Почему я вообще думала о нем? Потому что в тот момент жизни мне было не с кем поговорить, не было того, о ком бы я хотела думать. Я была немного одинока, и немного скучала. Поэтому я позволила этому человеку ненадолго занять мои мысли, не видя в этом никакого вреда.

Встреча с Аленом и Аннабель тяжело подействовала на меня. Одна лишь мысль о ком-либо ином улучшала мое настроение. Первое впечатление от незнакомца вернулось. Какая-то неуловимая, мягкая красота.

Чтобы описать красоту женщины, надо дать ее изображение – какого цвета ее волосы, глаза, стройная ли у нее фигура.
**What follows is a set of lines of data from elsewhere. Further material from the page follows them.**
/-- A release of a group at a scope may take effect. -/
def State.releaseReady (s : State) (g : Group) (sc : Scope) : Bool :=
  s.groupSettled g.gid && s.replayEmpty g.core && (!Scope.wide sc || s.atDie g.gid)

end Sys2Proof.Machine
end

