-- ==== Sys2Proof/Machine/FloatOps.lean ====
section
/-! DEFINITION. Floating-point instructions (R85 to R90, R94). -/

namespace Sys2Proof.Machine

open Sys2Proof

def FpMod.rounding (m : FpMod) : Rounding := ⟨m.rnd, m.sat, m.ftz⟩

/-- A 32-bit code from a source. -/
def codeOf (x : DWord) : Nat := (x.extractLsb' 0 32).toNat
def fpOut (r : Nat × Causes) : DWord × Causes := (BitVec.ofNat 64 r.1, r.2)

def execFadd (w : W) (m : FpMod) : State → Host.Outcome State Fault Refusal :=
  issueAlu (w.fields 0x60 m.bits) fun a b _ => fpOut (fpAdd fmtF32 (FpMod.rounding m) (codeOf a) (codeOf b))
def execFsub (w : W) (m : FpMod) : State → Host.Outcome State Fault Refusal :=
  issueAlu (w.fields 0x61 m.bits) fun a b _ => fpOut (fpSub fmtF32 (FpMod.rounding m) (codeOf a) (codeOf b))
def execFmul (w : W) (m : FpMod) : State → Host.Outcome State Fault Refusal :=
  issueAlu (w.fields 0x62 m.bits) fun a b _ => fpOut (fpMul fmtF32 (FpMod.rounding m) (codeOf a) (codeOf b))
def execFfma (w : W) (m : FpMod) : State → Host.Outcome State Fault Refusal :=
  issueAlu (w.fields 0x63 m.bits) fun a b c => fpOut (fpFma fmtF32 (FpMod.rounding m) (codeOf a) (codeOf b) (codeOf c))
def execFmin (w : W) (m : FpMod) : State → Host.Outcome State Fault Refusal :=
  issueAlu (w.fields 0x64 m.bits) fun a b _ => fpOut (fpMinMax fmtF32 false m.ftz (codeOf a) (codeOf b))
def execFmax (w : W) (m : FpMod) : State → Host.Outcome State Fault Refusal :=
  issueAlu (w.fields 0x65 m.bits) fun a b _ => fpOut (fpMinMax fmtF32 true m.ftz (codeOf a) (codeOf b))
/-- Bit 31 cleared; not arithmetic. -/
def execFabs (w : W) (m : FpMod) : State → Host.Outcome State Fault Refusal :=
  issueAlu (w.fields 0x66 m.bits) fun a _ _ => fpOut (codeOf a % 2 ^ 31, 0)
/-- Bit 31 inverted; not arithmetic. -/
def execFneg (w : W) (m : FpMod) : State → Host.Outcome State Fault Refusal :=
  issueAlu (w.fields 0x67 m.bits) fun a _ _ => fpOut ((codeOf a + 2 ^ 31) % 2 ^ 32, 0)
def execFrnd (w : W) (m : FpMod) : State → Host.Outcome State Fault Refusal :=
  issueAlu (w.fields 0x6A m.bits) fun a _ _ => fpOut (fpRnd (FpMod.rounding m) (codeOf a))
def execFscl (w : W) (m : FpMod) : State → Host.Outcome State Fault Refusal :=
  issueAlu (w.fields 0x6B m.bits) fun a b _ => fpOut (fpScl (FpMod.rounding m) (codeOf a) (b.extractLsb' 0 32).toInt)
def execFclamp (w : W) (m : FpMod) : State → Host.Outcome State Fault Refusal :=
  issueAlu (w.fields 0x6C m.bits) fun a b c => fpOut (fpClamp fmtF32 m.ftz (codeOf a) (codeOf b) (codeOf c))
def execFfrc (w : W) (m : FpMod) : State → Host.Outcome State Fault Refusal :=
  issueAlu (w.fields 0x6D m.bits) fun a _ _ => fpOut (fpFrc (FpMod.rounding m) (codeOf a))
/-- a[30:0] under the sign of b; not arithmetic. -/
def execFcpys (w : W) (m : FpMod) : State → Host.Outcome State Fault Refusal :=
  issueAlu (w.fields 0x6E m.bits) fun a b _ => fpOut (codeOf a % 2 ^ 31 + codeOf b / 2 ^ 31 * 2 ^ 31, 0)

def execFcmp (w : W) (m : CmpMod) : State → Host.Outcome State Fault Refusal :=
  issue (w.fields 0x68 m.bits) noPre (cmpBody fun a b => fpCmp m.cond m.ftz (codeOf a) (codeOf b))
def execFclass (w : W) (m : IntMod) : State → Host.Outcome State Fault Refusal :=
  issueAlu (w.fields 0x69 m.bits) fun a _ _ => fpOut (fpClass (codeOf a), 0)

/-! Packed halves (R90) -/

def halfFmt (ty : Ty) : Fmt := if ty == .bf16 then fmtBF16 else fmtF16

/-- An operation on the low and on the high halves, their exceptions joined. -/
def onHalves (op : Nat → Nat → Nat → Nat × Causes) (a b c : DWord) : DWord × Causes :=
  let part (x : DWord) (h : Nat) : Nat := codeOf x / 2 ^ (16 * h) % 2 ^ 16
  let lo := op (part a 0) (part b 0) (part c 0)
  let hi := op (part a 1) (part b 1) (part c 1)
  fpOut (lo.1 % 2 ^ 16 + 2 ^ 16 * hi.1, lo.2 ||| hi.2)

def execHadd2 (w : W) (m : FpMod) : State → Host.Outcome State Fault Refusal :=
  issueAlu (w.fields 0x90 m.bits) (onHalves fun a b _ => fpAdd (halfFmt m.ty) (FpMod.rounding m) a b)
def execHmul2 (w : W) (m : FpMod) : State → Host.Outcome State Fault Refusal :=
  issueAlu (w.fields 0x91 m.bits) (onHalves fun a b _ => fpMul (halfFmt m.ty) (FpMod.rounding m) a b)
def execHfma2 (w : W) (m : FpMod) : State → Host.Outcome State Fault Refusal :=
  issueAlu (w.fields 0x92 m.bits) (onHalves fun a b c => fpFma (halfFmt m.ty) (FpMod.rounding m) a b c)
def execHmin2 (w : W) (m : FpMod) : State → Host.Outcome State Fault Refusal :=
  issueAlu (w.fields 0x93 m.bits) (onHalves fun a b _ => fpMinMax (halfFmt m.ty) false m.ftz a b)
def execHmax2 (w : W) (m : FpMod) : State → Host.Outcome State Fault Refusal :=
  issueAlu (w.fields 0x94 m.bits) (onHalves fun a b _ => fpMinMax (halfFmt m.ty) true m.ftz a b)

/-! Packed dot products (R94) -/

/-- The dot product of n packed elements of a format, added to C. -/
def dotOf (ty : Ty) (n : Nat) (m : FpMod) (a b c : DWord) : DWord × Causes :=
  fpOut (dotProduct ty n (FpMod.rounding m) (codeOf a) (codeOf b) (codeOf c))

def execDot2Bf16 (w : W) (m : FpMod) : State → Host.Outcome State Fault Refusal :=
  issueAlu (w.fields 0x78 m.bits) (dotOf .bf16 2 m)
def execDot4E4m3 (w : W) (m : FpMod) : State → Host.Outcome State Fault Refusal :=
  issueAlu (w.fields 0x79 m.bits) (dotOf .e4m3 4 m)
def execDot4E5m2 (w : W) (m : FpMod) : State → Host.Outcome State Fault Refusal :=
  issueAlu (w.fields 0x7A m.bits) (dotOf .e5m2 4 m)
def execDot8E2m1 (w : W) (m : FpMod) : State → Host.Outcome State Fault Refusal :=
  issueAlu (w.fields 0x7B m.bits) (dotOf .e2m1 8 m)
def execDot8Q4x (w : W) (m : FpMod) : State → Host.Outcome State Fault Refusal :=
  issueAlu (w.fields 0x7C m.bits) (dotOf .q4x 8 m)

end Sys2Proof.Machine
end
Слово "красивая" подразумевает гармонию ее черт, естественность, их соответствие.

Описывать красивого мужчину – очень затруднительное занятие. Называя мужчину красивым, мы подразумеваем в нем некую умственную пустоту. Называя женщину красивой, мы подразумеваем идеал. Красота мужчины из бассейна, по крайней мере, в моих глазах, содержалась в его тайне. Или в чем-то в этом роде. Чтобы посчитать мужчину красивым, надо придумать для него тайну.
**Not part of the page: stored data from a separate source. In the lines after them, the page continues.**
-- ==== Sys2Proof/Machine/GroupOps.lean ====
section
/-! DEFINITION. Masks, shuffles, reductions, scans, matching, spawned work and child grids (R142 to R146, R150 to R153, R159
to R169). -/

namespace Sys2Proof.Machine

open Sys2Proof

/-! Masks (R151 to R153) -/

def maskOp (op : Word → Word → Word) (a b _c : DWord) : DWord × Causes :=
  ((op (a.extractLsb' 0 32) (b.extractLsb' 0 32)).zeroExtend 64, 0)

def execKand (w : W) : State → Host.Outcome State Fault Refusal :=
  issueAlu (w.fields 0xB0 0) (maskOp fun a b => a &&& b)
def execKor (w : W) : State → Host.Outcome State Fault Refusal :=
  issueAlu (w.fields 0xB1 0) (maskOp fun a b => a ||| b)
def execKxor (w : W) : State → Host.Outcome State Fault Refusal :=
  issueAlu (w.fields 0xB2 0) (maskOp fun a b => a ^^^ b)
def execKnot (w : W) : State → Host.Outcome State Fault Refusal :=
  issueAlu (w.fields 0xB3 0) (maskOp fun a _ => ~~~a)
def execKmov (w : W) : State → Host.Outcome State Fault Refusal :=
  issueAlu (w.fields 0xB4 0) (maskOp fun a _ => a)
def execKpopc (w : W) : State → Host.Outcome State Fault Refusal :=
  issueAlu (w.fields 0xBE 0) fun a _ _ => (BitVec.ofNat 64 (popCount (codeOf a) 32), 0)

/-- POLL (R153): the answer for an s destination, or for a k one. -/
def pollValue (var : Nat) (toK : Bool) (act a : Mask) : Word :=
  let x := a &&& act
  let flag (b : Bool) : Word := if b then (if toK then 0xFFFFFFFF else 1) else 0
  match var with
  | 0 => x
  | 1 => flag (x != 0)
  | 2 => flag (x == act)
  | 3 => flag (x == 0 || x == act)
  | _ =>
    let n := popCount x.toNat 32
    if toK then BitVec.ofNat 32 (2 ^ n - 1) else BitVec.ofNat 32 n

def pollBody (var : Nat) (x : Cx) : Fate :=
  let toK := match Src.of x.f.dst with | .k _ => true | _ => false
  let r := pollValue var toK x.g.amask ((x.getA 0).extractLsb' 0 32)
  .done (x.s.modGroup x.g.gid fun g => g.writeDst x.f.dst 0 [r]) none false

def execPoll (w : W) (var : Fin 16) : State → Host.Outcome State Fault Refusal :=
  issue (w.fields 0xB5 (varBits var.val)) noPre (pollBody var.val)

/-! Shuffles (R159, R160) -/

/-- The source of place t among n, by variant; none where it is undefined. -/
def shuffleSource (var n t : Nat) (b : Word) : Option Nat :=
  match var with
  | 0 => some (b.toNat % n)
  | 1 =>
    let u : Int := t + b.toInt
    if 0 ≤ u ∧ u < n then some u.toNat else none
  | 2 => some ((t + b.toNat) % n)
  | _ => some (t ^^^ (b.toNat % n))

/-- Register words of a thread of a group as the exchange reads them. -/
def Group.exchange (g : Group) (bits : BitVec 9) (n t : Nat) : List Word :=
  match Src.of bits with
  | .v r => (List.range n).map fun i => g.vget (r.val + i) t
  | _ => []

def shflBody (var : Nat) (x : Cx) : Fate :=
  let n := x.spec.a.v
  let shares := x.threads.map fun t =>
    let b := (x.getB t).extractLsb' 0 32
    let u := match shuffleSource var 32 t b with
      | some u => if x.act.getLsbD u then u else t
      | none => t
    ({ t := t, words := x.g.exchange x.f.a n u, causes := 0 } : Share)
  x.finish shares Draw.start

def execShfl (w : W) (m : IntMod) : State → Host.Outcome State Fault Refusal :=
  issue (w.fields 0xB6 m.bits) noPre (shflBody m.var.val)

/-- A quartet formed at launch with four members (R11, R150). -/
def Cx.wholeQuartet (x : Cx) : Bool :=
  !x.g.spawned && decide (4 * x.g.quartet + 4 ≤ (x.b.nthr + 31) / 32)

/-- The checks and the wait of a rendezvous (R138, R150): codes 12 and 13, in the acting threads, then held until the quartet is fused.
Log entry 100. -/
def rendezvousPre (x : Cx) : Option Fate :=
  if !x.g.converged then some (.trap trapIllegal 12 x.act)
  else if !x.wholeQuartet then some (.trap trapIllegal 13 x.act)
  else if !x.s.fusedGroup x.g then some .hold
  else none

/-- SHFL.g in one member: every source is read from the state at issue, s0. -/
def shflGBody (var : Nat) (s0 : State) (x : Cx) : Fate :=
  let n := x.spec.a.v
  let gang := s0.quartetOf x.g
  let shares := x.threads.map fun t =>
    let b := (x.getB t).extractLsb' 0 32
    let own := x.g.exchange x.f.a n t
    let words := match shuffleSource var 128 (32 * x.g.member + t) b with
      | some u =>
        match gang.find? fun g => g.member == u / 32 with
        | some g => if (g.amask &&& guardMask g x.f).getLsbD (u % 32) then g.exchange x.f.a n (u % 32) else own
        | none => own
      | none => own
    ({ t := t, words := words, causes := 0 } : Share)
  x.finish shares Draw.start

def execShflG (w : W) (m : IntMod) (s : State) : Host.Outcome State Fault Refusal :=
  issue (w.fields 0xB7 m.bits) rendezvousPre (shflGBody m.var.val s) s

/-! Reductions, scans and matching (R161 to R163) -/

/-- The identity of an operation (R161). -/
def redIdentity (var : Nat) (ty : Ty) : DWord :=
  match var with
  | 0 => 0
  | 1 => if ty == .f32 then 0x7F800000 else tyWrite ty false (tyMax ty)
  | 2 => if ty == .f32 then 0xFF800000 else tyWrite ty false (tyMin ty)
  | 3 => BitVec.allOnes 64
  | _ => 0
Дома я легла в кровать, чтобы перечитать книгу стихов Энн Морроу, жены летчика Линдберга. Я очень любила эту книгу. Следующие три строки казались мне верхом красоты:

Тому, кого люблю,
Желаю быть свободным -
Даже от меня.

Почему они были красивы? Потому что описывали нечто желанное, но недостижимое. Как и у большинства людей, у меня были две жизни. Одна – то, что ты сделал, и что сделали для тебя. Другая – то, о чем ты мечтал и что никогда не сбудется.

СЛУШАЯ…

Во второй раз я увидела Мэсона Эллиотта в баре отеля "Риджент-Беверли-Уилгаир". В тот день я ходила по магазинам в поисках обуви. Обычно мне нравится это занятие. Но в тот раз быстро надоело. Мне не хотелось возвращаться домой в середине дня, поэтому я заглянула в бар отеля, большой и уютный. Я могла тихонько посидеть в одиночестве у окна напротив главного входа в отель, читать, разглядывать посетителей, и в то же время не беспокоиться, что ко мне начнут приставать мужчины.

Мое внимание привлек низкий, звучный голос. Прошло не меньше двух недель с тех пор, как меня очаровал тот мужчина в бассейне отеля "Бель-Аж". Мои воспоминания об этой сцене, разбуженные голосом, были такими же кристально-ясными, как вода в бассейне. Сейчас он сидел за соседним столиком. В тот раз я получила о нем впечатление, глядя на бесшумное движение его тела под водой, теперь он пришел ко мне в звуках своего голоса, который я могла слышать так же ясно, как тиканье часов.

– Итак, этот парень нуждается в пересадке сердца. Доктор нашел только двоих потенциальных доноров. Один – спортсмен двадцати трех лет. Другой – адвокат семидесяти шести лет.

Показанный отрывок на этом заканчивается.